Hill, A. J., R. S. Schumacher, and I. L. Jirak, 2023: A new paradigm for medium-range severe weather forecasts: probabilistic random forest-based predictions. doi:10.1175/WAF-D-22-0143.1.
Hill, A. J. and R. S. Schumacher, 2021: Forecasting excessive rainfall with random forests and a deterministic convection-allowing model. doi:10.1175/WAF-D-21-0026.1.
Schumacher, R. S., A. J. Hill, M. Klein, J. Nelson, M. Erickson, S. M. Trojniak, and G. R. Herman, 2021: From random forests to flood forecasts: A research to operations success story. doi:10.1175/BAMSD-20-0186.1.
Hill, A. J., G. R. Herman, and R. S. Schumacher, 2020: Forecasting severe weather with random forests. doi:10.1175/MWR-D-19-0344.1.
Lines 147-148: This sentence is not needed – can be removed. All of this information is contained in the section headers.
Line 174-175: To be consistent with both machine learning and atmospheric science literature, the “calibration” phase should be referred to as the “training” phase of the ERF. Then, you use cross-validation to validate the trained model on withheld periods – you don’t use those withheld periods to “calibrate” the models.
Line 188: Should RF actually be ERF?
Line 188: Did you consider alternative probability thresholds (beyond just 50%) to assignment detected tracks (D)?
Lines 251-253: This text is best reserved for the figure caption – please move there if not already. This text is just describing the figure, not the science.
Figure 3: It would be good to see the full distribution of MCC scores for the 100 RFs plotted as error bars, akin to a 95% confidence interval. Are the MCC values truly indifferent statistically? (it is hard to tell but maybe this detail is plotted as light blue lines? If so, please try and make these lines clearer so they can be discerned and provide a description in the figure caption)
Lines 273-274: What is meant by “calibration experiments”? Are you just evaluating the model’s ability to detect storms over the testing period for which it was trained? It is to be expected that POD will be high and FAR low.

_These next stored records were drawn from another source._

/-! ### modHerd -/

@[simp] theorem State.pending_modHerd (f : Herd → Herd) : (s.modHerd f).pending = s.pending := rfl
@[simp] theorem State.io_modHerd (f : Herd → Herd) : (s.modHerd f).io = s.io := rfl
@[simp] theorem State.snap_modHerd (f : Herd → Herd) : (s.modHerd f).snap = s.snap := rfl
@[simp] theorem State.rdata_modHerd (f : Herd → Herd) : (s.modHerd f).rdata = s.rdata := rfl
@[simp] theorem State.mem_modHerd (f : Herd → Herd) : (s.modHerd f).mem = s.mem := rfl
@[simp] theorem State.ecc_modHerd (f : Herd → Herd) : (s.modHerd f).ecc = s.ecc := rfl
@[simp] theorem State.descs_modHerd (f : Herd → Herd) : (s.modHerd f).descs = s.descs := rfl
@[simp] theorem State.rng_modHerd (f : Herd → Herd) : (s.modHerd f).rng = s.rng := rfl
@[simp] theorem State.threads_modHerd (f : Herd → Herd) : (s.modHerd f).threads = s.threads := rfl
@[simp] theorem State.zone_modHerd (f : Herd → Herd) : (s.modHerd f).zone = s.zone := rfl
@[simp] theorem State.ocfg_modHerd (f : Herd → Herd) : (s.modHerd f).ocfg = s.ocfg := rfl
@[simp] theorem State.hsc_modHerd (f : Herd → Herd) : (s.modHerd f).hsc = s.hsc := rfl
@[simp] theorem State.mot_modHerd (f : Herd → Herd) : (s.modHerd f).mot = s.mot := rfl
@[simp] theorem State.vlv_modHerd (f : Herd → Herd) : (s.modHerd f).vlv = s.vlv := rfl
@[simp] theorem State.bank_modHerd (f : Herd → Herd) : (s.modHerd f).bank = s.bank := rfl
@[simp] theorem State.lux_modHerd (f : Herd → Herd) : (s.modHerd f).lux = s.lux := rfl
@[simp] theorem State.loops_modHerd (f : Herd → Herd) : (s.modHerd f).loops = s.loops := rfl
@[simp] theorem State.px_modHerd (f : Herd → Herd) : (s.modHerd f).px = s.px := rfl
@[simp] theorem State.thm_modHerd (f : Herd → Herd) : (s.modHerd f).thm = s.thm := rfl
@[simp] theorem State.flt_modHerd (f : Herd → Herd) : (s.modHerd f).flt = s.flt := rfl
@[simp] theorem State.pw_modHerd (f : Herd → Herd) : (s.modHerd f).pw = s.pw := rfl
@[simp] theorem State.zsw_modHerd (f : Herd → Herd) : (s.modHerd f).zsw = s.zsw := rfl
@[simp] theorem State.eth_modHerd (f : Herd → Herd) : (s.modHerd f).eth = s.eth := rfl
@[simp] theorem State.net_modHerd (f : Herd → Herd) : (s.modHerd f).net = s.net := rfl
@[simp] theorem State.herd_modHerd (f : Herd → Herd) : (s.modHerd f).herd = f s.herd := rfl
@[simp] theorem State.inp_modHerd (f : Herd → Herd) : (s.modHerd f).inp = s.inp := rfl
@[simp] theorem State.acc_modHerd (f : Herd → Herd) : (s.modHerd f).acc = s.acc := rfl
@[simp] theorem State.memc_modHerd (f : Herd → Herd) : (s.modHerd f).memc = s.memc := rfl
@[simp] theorem State.img_modHerd (f : Herd → Herd) : (s.modHerd f).img = s.img := rfl
@[simp] theorem State.brc_modHerd (f : Herd → Herd) : (s.modHerd f).brc = s.brc := rfl
@[simp] theorem State.cores_modHerd (f : Herd → Herd) : (s.modHerd f).cores = s.cores := rfl
@[simp] theorem State.zt_modHerd (f : Herd → Herd) : (s.modHerd f).zt = s.zt := rfl
@[simp] theorem State.free_modHerd (f : Herd → Herd) : (s.modHerd f).free = s.free := rfl
@[simp] theorem State.reg_modHerd (f : Herd → Herd) (a : Nat) : (s.modHerd f).reg a = s.reg a := rfl
@[simp] theorem State.fld_modHerd (f : Herd → Herd) (g : FRef) : (s.modHerd f).fld g = s.fld g := rfl
@[simp] theorem State.domOn_modHerd (f : Herd → Herd) (d : Dom) : (s.modHerd f).domOn d = s.domOn d := rfl

/-! ### modInp -/

@[simp] theorem State.pending_modInp (f : Inp → Inp) : (s.modInp f).pending = s.pending := rfl
@[simp] theorem State.io_modInp (f : Inp → Inp) : (s.modInp f).io = s.io := rfl
@[simp] theorem State.snap_modInp (f : Inp → Inp) : (s.modInp f).snap = s.snap := rfl
@[simp] theorem State.rdata_modInp (f : Inp → Inp) : (s.modInp f).rdata = s.rdata := rfl
@[simp] theorem State.mem_modInp (f : Inp → Inp) : (s.modInp f).mem = s.mem := rfl
@[simp] theorem State.ecc_modInp (f : Inp → Inp) : (s.modInp f).ecc = s.ecc := rfl
@[simp] theorem State.descs_modInp (f : Inp → Inp) : (s.modInp f).descs = s.descs := rfl
@[simp] theorem State.rng_modInp (f : Inp → Inp) : (s.modInp f).rng = s.rng := rfl
@[simp] theorem State.threads_modInp (f : Inp → Inp) : (s.modInp f).threads = s.threads := rfl
@[simp] theorem State.zone_modInp (f : Inp → Inp) : (s.modInp f).zone = s.zone := rfl
@[simp] theorem State.ocfg_modInp (f : Inp → Inp) : (s.modInp f).ocfg = s.ocfg := rfl
@[simp] theorem State.hsc_modInp (f : Inp → Inp) : (s.modInp f).hsc = s.hsc := rfl
@[simp] theorem State.mot_modInp (f : Inp → Inp) : (s.modInp f).mot = s.mot := rfl
@[simp] theorem State.vlv_modInp (f : Inp → Inp) : (s.modInp f).vlv = s.vlv := rfl
@[simp] theorem State.bank_modInp (f : Inp → Inp) : (s.modInp f).bank = s.bank := rfl
@[simp] theorem State.lux_modInp (f : Inp → Inp) : (s.modInp f).lux = s.lux := rfl
@[simp] theorem State.loops_modInp (f : Inp → Inp) : (s.modInp f).loops = s.loops := rfl
@[simp] theorem State.px_modInp (f : Inp → Inp) : (s.modInp f).px = s.px := rfl
@[simp] theorem State.thm_modInp (f : Inp → Inp) : (s.modInp f).thm = s.thm := rfl
@[simp] theorem State.flt_modInp (f : Inp → Inp) : (s.modInp f).flt = s.flt := rfl
@[simp] theorem State.pw_modInp (f : Inp → Inp) : (s.modInp f).pw = s.pw := rfl
@[simp] theorem State.zsw_modInp (f : Inp → Inp) : (s.modInp f).zsw = s.zsw := rfl
@[simp] theorem State.eth_modInp (f : Inp → Inp) : (s.modInp f).eth = s.eth := rfl
@[simp] theorem State.net_modInp (f : Inp → Inp) : (s.modInp f).net = s.net := rfl
@[simp] theorem State.herd_modInp (f : Inp → Inp) : (s.modInp f).herd = s.herd := rfl
@[simp] theorem State.inp_modInp (f : Inp → Inp) : (s.modInp f).inp = f s.inp := rfl
@[simp] theorem State.acc_modInp (f : Inp → Inp) : (s.modInp f).acc = s.acc := rfl
@[simp] theorem State.memc_modInp (f : Inp → Inp) : (s.modInp f).memc = s.memc := rfl
@[simp] theorem State.img_modInp (f : Inp → Inp) : (s.modInp f).img = s.img := rfl
@[simp] theorem State.brc_modInp (f : Inp → Inp) : (s.modInp f).brc = s.brc := rfl
@[simp] theorem State.cores_modInp (f : Inp → Inp) : (s.modInp f).cores = s.cores := rfl
@[simp] theorem State.zt_modInp (f : Inp → Inp) : (s.modInp f).zt = s.zt := rfl
@[simp] theorem State.free_modInp (f : Inp → Inp) : (s.modInp f).free = s.free := rfl
@[simp] theorem State.reg_modInp (f : Inp → Inp) (a : Nat) : (s.modInp f).reg a = s.reg a := rfl
@[simp] theorem State.fld_modInp (f : Inp → Inp) (g : FRef) : (s.modInp f).fld g = s.fld g := rfl
@[simp] theorem State.domOn_modInp (f : Inp → Inp) (d : Dom) : (s.modInp f).domOn d = s.domOn d := rfl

Line 283-284: Isn’t a missed track by definition lower probability? Aren’t hits/misses defined by probabilities greater than or less than 50%? These box plots in Figure 5b are being more or less constrained by the methods used, and don’t necessarily provide much scientific reasoning for “FA are less likely to happen than hits”. The authors should reconsider the usefulness of this analysis in regard to their methodological choices.
Lines 320-322: As mentioned earlier, they are also prescribed by the authors, so these results are not extremely surprising. See major comment above.
Lines 348-349: This information is once again best reserved for the figure caption.
Figure 10: This is an excellent figure that clearly demonstrates how the RFs are learning the relevance of each predictor to drive the yes/no predictions.